> [Your goal]: An exact restatement of the records below is expected.

> [The input]:
————
/-- The reason code and detail that a class D cause gives a failed start (R735); `unit` is the cell, channel, core, sensor
or port that the table of R735 names. -/
def startReason (code unit : Nat) : Nat × Nat :=
  if code = haltMemUncorrectable ∨ code = haltMemRetry then (0x08, unit)
  else if code = haltCell ∨ code = haltFrontEnd ∨ code = haltQuiesce then (0x09, unit)
  else if code = haltCore then (0x09, 18 + unit)
  else if code = haltRuntime then (0x0B, unit)
  else if code = haltReed then (0x0C, unit)
  else if code = haltThermal then (0x0D, unit)
  else if code = haltSensor then (0x0E, unit)
  else if code = haltRootPll then (0x04, 0)
  else (0x04, 1 + unit)

/-- Memory is left readable by a halt with this reason (R677). -/
def haltReadable (code : Nat) : Bool :=
  code != haltMemRetry && code != haltThermal && code != haltRootPll && code != haltRail

/-- A class D cause is detected (R677, R735): in READY and IN_SERVICE it waits for the halt sequence, in STARTING it fails
the start; in the other states nothing of the main domain runs. -/
def State.classD (s : State) (code rank unit : Nat) (source : List Byte) : State :=
  if s.serving then { s with life := { s.life with causes := s.life.causes ++ [⟨code, rank, source⟩] } }
  else if s.life.state = .starting then s.failStart (startReason code unit).1 (startReason code unit).2
  else s

/-- The class of a halt reason: 2 for a class T reason, else 1 (R647, R677). -/
def haltClass (code : Nat) : Nat := if code ≥ 0x2000 then 2 else 1

/-- A cause precedes another as primary reason (R679). -/
def HaltCause.before (a b : HaltCause) : Bool :=
  if haltClass a.code ≠ haltClass b.code then decide (haltClass a.code > haltClass b.code)
  else decide (a.code < b.code) || (a.code == b.code && decide (a.rank < b.rank))

/-- The primary reason among the causes (R679). -/
def primaryCause : List HaltCause → Option HaltCause
  | [] => none
  | c :: t =>
    match primaryCause t with
    | none => some c
    | some d => if d.before c then some d else some c

/-- The HALT event records of every cause, severities settled (R679): the primary's HALT, every other WARNING. -/
def State.raiseHalts (s : State) (primary : Option HaltCause) : List HaltCause → State
  | [] => s
  | c :: t =>
    let data := toBytes 2 c.code ++ [byte (haltClass c.code), 0] ++ c.source
    if some c = primary then (s.raise 0x0105 sevHalt data).raiseHalts none t
    else (s.raise 0x0105 sevWarning data).raiseHalts primary t

/-- 0x1100:08 and 0x1100:09 are written (R677, R680). -/
def State.writeHaltReason (s : State) (c : HaltCause) : State :=
  (s.setStored 0x1100 0x08 0 c.code).setLed 0x1100 0x09 0 (haltReadable c.code).toNat

/-- What a halt loses at once: queues, bakes, waits and counters, the runtime's data, drains (R29, R122, R448). The
serving registers keep their values (R684). -/
def State.loseWork (s : State) : State :=
  let s := s.abandonProgramming
  { s with
    front := .blank
    reed := { s.reed with ops := [] }
    runtime := .blank
    tree := .blank
    cores := .blank
    life := { s.life with causes := [], drain := none, serveOkLow := true, haltAsserted := true } }

/-- A class T halt (R681): the record, the reason, HALT_N and SERVE_OK, and the whole main domain with the endpoint in
reset; causes of a class D halt not yet at step 2 are recorded beside it (R701). -/
def State.abruptHalt (s : State) (row mv : Nat) : State :=
  let c : HaltCause := ⟨haltRail, row, [byte row, 0] ++ toBytes 2 mv ++ [0, 0, 0, 0]⟩
  let s := s.raiseHalts (some c) (s.life.causes ++ [c])
  let s := s.stopPorts none
  let s := (s.writeHaltReason c).loseWork
  let s := s.mainReset.endpointReset.enterState .halted 3
  let s := s.setLed 0x2000 0x20 0 0
  { s with life := { s.life with heldInReset := true } }

/-! ### Sensors -/

/-- A sensor fails (R93, R642): logged, and a class D cause in STARTING, READY and IN_SERVICE. Cause 1 out of range, 2
missed conversions, 3 self-check. -/
def State.sensorFails (s : State) (sensor cause : Nat) : State :=
  (s.raise 0x0207 sevWarning [byte sensor, byte cause]).classD haltSensor sensor sensor
    [byte sensor, byte cause, 0, 0, 0, 0, 0, 0]

/-- A thermal warning event (R85): counted and logged. -/
def State.thermalWarning (s : State) (sensor : Nat) (sample : Int) : State :=
  (s.bump 0x2100 0x12 0 1).raise 0x0203 sevWarning ([byte sensor, 0] ++ f32Bytes (tempF32 sample))

/-- A confirmed halt condition (R85, R88, R94, R125): logged in every state, a class D cause where something runs; in PEAT
0x2000:20 is set to 0. -/
def State.thermalLimit (s : State) (sensor : Nat) (sample : Int) : State :=
  let s := s.raise 0x0204 sevWarning ([byte sensor, 0] ++ f32Bytes (tempF32 sample))
  if s.life.state = .peat then s.setLed 0x2000 0x20 0 0
  else s.classD haltThermal sensor sensor ([byte sensor, 0, 0, 0] ++ f32Bytes (tempF32 sample))

/-- A halt condition that was confirmed before a start and still holds is open again: the next sample at or above the
threshold confirms it in the start, being the second of two consecutive ones (R85, R94). -/
def SensorState.reopened (x : SensorState) : SensorState :=
  match x.limit, x.sample with
  | true, some t => { x with limit := false, unconfirmed := some (t, true) }
  | _, _ => x

/-- What is kept of a sensor. -/
def State.sensor (s : State) (n : Nat) : SensorState := s.sensors.each.get SensorState.blank n

/-- What is kept of a sensor replaced. -/
def State.setSensor (s : State) (n : Nat) (x : SensorState) : State :=
  { s with sensors := { s.sensors with each := s.sensors.each.set SensorState.blank n x } }

/-- A DRAM layer sensor: numbers 16 to 23 (R640). -/
def isDram (n : Nat) : Bool := decide (16 ≤ n) && decide (n < 24)

/-- The sample passes the warning threshold of its group, and clears it (R85), in 1/400 °C. -/
def warnAt (n : Nat) (t : Int) : Bool := if isDram n then decide (36000 ≤ t) else decide (42000 < t)
/-- The sample clears the warning (R85). -/
def clearsAt (n : Nat) (t : Int) : Bool := if isDram n then decide (t ≤ 34800) else decide (t ≤ 40800)
/-- The sample is at or above the halt threshold (R85). -/
def haltAt (n : Nat) (t : Int) : Bool := if isDram n then decide (38800 ≤ t) else decide (44000 ≤ t)

/-- The samples of one round: DRAM layer samples are gathered, and a clearing round ends hot refresh when the last of the
eight has converted (R85, R87). -/
def State.dramSample (s : State) (n : Nat) (t : Int) : State :=
  let round := (n, t) :: (if n = 16 then [] else s.sensors.round)
  let s := { s with sensors := { s.sensors with round := round } }
  let s := if t > 34000 ∧ s.sensors.refreshing ∧ s.sensors.hot = false then
      match hottest round with
      | some (m, u) => s.hotOn m u
      | none => s
    else s
  if n = 23 ∧ round.length = 8 then
    let s := { s with sensors := { s.sensors with latest := round, round := [] } }
    if s.sensors.hot ∧ round.all fun x => x.2 ≤ 33200 then s.hotOff false else s
  else s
————
> [Result below]:
/-- The reason code and detail that a class D cause gives a failed start (R735); `unit` is the cell, channel, core, sensor
or port that the table of R735 names. -/
def startReason (code unit : Nat) : Nat × Nat :=
  if code = haltMemUncorrectable ∨ code = haltMemRetry then (0x08, unit)
  else if code = haltCell ∨ code = haltFrontEnd ∨ code = haltQuiesce then (0x09, unit)
  else if code = haltCore then (0x09, 18 + unit)
  else if code = haltRuntime then (0x0B, unit)
  else if code = haltReed then (0x0C, unit)
  else if code = haltThermal then (0x0D, unit)
  else if code = haltSensor then (0x0E, unit)
  else if code = haltRootPll then (0x04, 0)
  else (0x04, 1 + unit)

/-- Memory is left readable by a halt with this reason (R677). -/
def haltReadable (code : Nat) : Bool :=
  code != haltMemRetry && code != haltThermal && code != haltRootPll && code != haltRail

/-- A class D cause is detected (R677, R735): in READY and IN_SERVICE it waits for the halt sequence, in STARTING it fails
the start; in the other states nothing of the main domain runs. -/
def State.classD (s : State) (code rank unit : Nat) (source : List Byte) : State :=
  if s.serving then { s with life := { s.life with causes := s.life.causes ++ [⟨code, rank, source⟩] } }
  else if s.life.state = .starting then s.failStart (startReason code unit).1 (startReason code unit).2
  else s

/-- The class of a halt reason: 2 for a class T reason, else 1 (R647, R677). -/
def haltClass (code : Nat) : Nat := if code ≥ 0x2000 then 2 else 1

/-- A cause precedes another as primary reason (R679). -/
def HaltCause.before (a b : HaltCause) : Bool :=
  if haltClass a.code ≠ haltClass b.code then decide (haltClass a.code > haltClass b.code)
  else decide (a.code < b.code) || (a.code == b.code && decide (a.rank < b.rank))

/-- The primary reason among the causes (R679). -/
def primaryCause : List HaltCause → Option HaltCause
  | [] => none
  | c :: t =>
    match primaryCause t with
    | none => some c
    | some d => if d.before c then some d else some c

/-- The HALT event records of every cause, severities settled (R679): the primary's HALT, every other WARNING. -/
def State.raiseHalts (s : State) (primary : Option HaltCause) : List HaltCause → State
  | [] => s
  | c :: t =>
    let data := toBytes 2 c.code ++ [byte (haltClass c.code), 0] ++ c.source
    if some c = primary then (s.raise 0x0105 sevHalt data).raiseHalts none t
    else (s.raise 0x0105 sevWarning data).raiseHalts primary t

/-- 0x1100:08 and 0x1100:09 are written (R677, R680). -/
def State.writeHaltReason (s : State) (c : HaltCause) : State :=
  (s.setStored 0x1100 0x08 0 c.code).setLed 0x1100 0x09 0 (haltReadable c.code).toNat

/-- What a halt loses at once: queues, bakes, waits and counters, the runtime's data, drains (R29, R122, R448). The
serving registers keep their values (R684). -/
def State.loseWork (s : State) : State :=
  let s := s.abandonProgramming
  { s with
    front := .blank
    reed := { s.reed with ops := [] }
    runtime := .blank
    tree := .blank
    cores := .blank
    life := { s.life with causes := [], drain := none, serveOkLow := true, haltAsserted := true } }

/-- A class T halt (R681): the record, the reason, HALT_N and SERVE_OK, and the whole main domain with the endpoint in
reset; causes of a class D halt not yet at step 2 are recorded beside it (R701). -/
def State.abruptHalt (s : State) (row mv : Nat) : State :=
  let c : HaltCause := ⟨haltRail, row, [byte row, 0] ++ toBytes 2 mv ++ [0, 0, 0, 0]⟩
  let s := s.raiseHalts (some c) (s.life.causes ++ [c])
  let s := s.stopPorts none
  let s := (s.writeHaltReason c).loseWork
  let s := s.mainReset.endpointReset.enterState .halted 3
  let s := s.setLed 0x2000 0x20 0 0
  { s with life := { s.life with heldInReset := true } }

/-! ### Sensors -/

/-- A sensor fails (R93, R642): logged, and a class D cause in STARTING, READY and IN_SERVICE. Cause 1 out of range, 2
missed conversions, 3 self-check. -/
def State.sensorFails (s : State) (sensor cause : Nat) : State :=
  (s.raise 0x0207 sevWarning [byte sensor, byte cause]).classD haltSensor sensor sensor
    [byte sensor, byte cause, 0, 0, 0, 0, 0, 0]

/-- A thermal warning event (R85): counted and logged. -/
def State.thermalWarning (s : State) (sensor : Nat) (sample : Int) : State :=
  (s.bump 0x2100 0x12 0 1).raise 0x0203 sevWarning ([byte sensor, 0] ++ f32Bytes (tempF32 sample))

/-- A confirmed halt condition (R85, R88, R94, R125): logged in every state, a class D cause where something runs; in PEAT
0x2000:20 is set to 0. -/
def State.thermalLimit (s : State) (sensor : Nat) (sample : Int) : State :=
  let s := s.raise 0x0204 sevWarning ([byte sensor, 0] ++ f32Bytes (tempF32 sample))
  if s.life.state = .peat then s.setLed 0x2000 0x20 0 0
  else s.classD haltThermal sensor sensor ([byte sensor, 0, 0, 0] ++ f32Bytes (tempF32 sample))

/-- A halt condition that was confirmed before a start and still holds is open again: the next sample at or above the
threshold confirms it in the start, being the second of two consecutive ones (R85, R94). -/
def SensorState.reopened (x : SensorState) : SensorState :=
  match x.limit, x.sample with
  | true, some t => { x with limit := false, unconfirmed := some (t, true) }
  | _, _ => x

/-- What is kept of a sensor. -/
def State.sensor (s : State) (n : Nat) : SensorState := s.sensors.each.get SensorState.blank n

/-- What is kept of a sensor replaced. -/
def State.setSensor (s : State) (n : Nat) (x : SensorState) : State :=
  { s with sensors := { s.sensors with each := s.sensors.each.set SensorState.blank n x } }

/-- A DRAM layer sensor: numbers 16 to 23 (R640). -/
def isDram (n : Nat) : Bool := decide (16 ≤ n) && decide (n < 24)

/-- The sample passes the warning threshold of its group, and clears it (R85), in 1/400 °C. -/
def warnAt (n : Nat) (t : Int) : Bool := if isDram n then decide (36000 ≤ t) else decide (42000 < t)
/-- The sample clears the warning (R85). -/
def clearsAt (n : Nat) (t : Int) : Bool := if isDram n then decide (t ≤ 34800) else decide (t ≤ 40800)
/-- The sample is at or above the halt threshold (R85). -/
def haltAt (n : Nat) (t : Int) : Bool := if isDram n then decide (38800 ≤ t) else decide (44000 ≤ t)

/-- The samples of one round: DRAM layer samples are gathered, and a clearing round ends hot refresh when the last of the
eight has converted (R85, R87). -/
def State.dramSample (s : State) (n : Nat) (t : Int) : State :=
  let round := (n, t) :: (if n = 16 then [] else s.sensors.round)
  let s := { s with sensors := { s.sensors with round := round } }
  let s := if t > 34000 ∧ s.sensors.refreshing ∧ s.sensors.hot = false then
      match hottest round with
      | some (m, u) => s.hotOn m u
      | none => s
    else s
  if n = 23 ∧ round.length = 8 then
    let s := { s with sensors := { s.sensors with latest := round, round := [] } }
    if s.sensors.hot ∧ round.all fun x => x.2 ≤ 33200 then s.hotOff false else s
  else s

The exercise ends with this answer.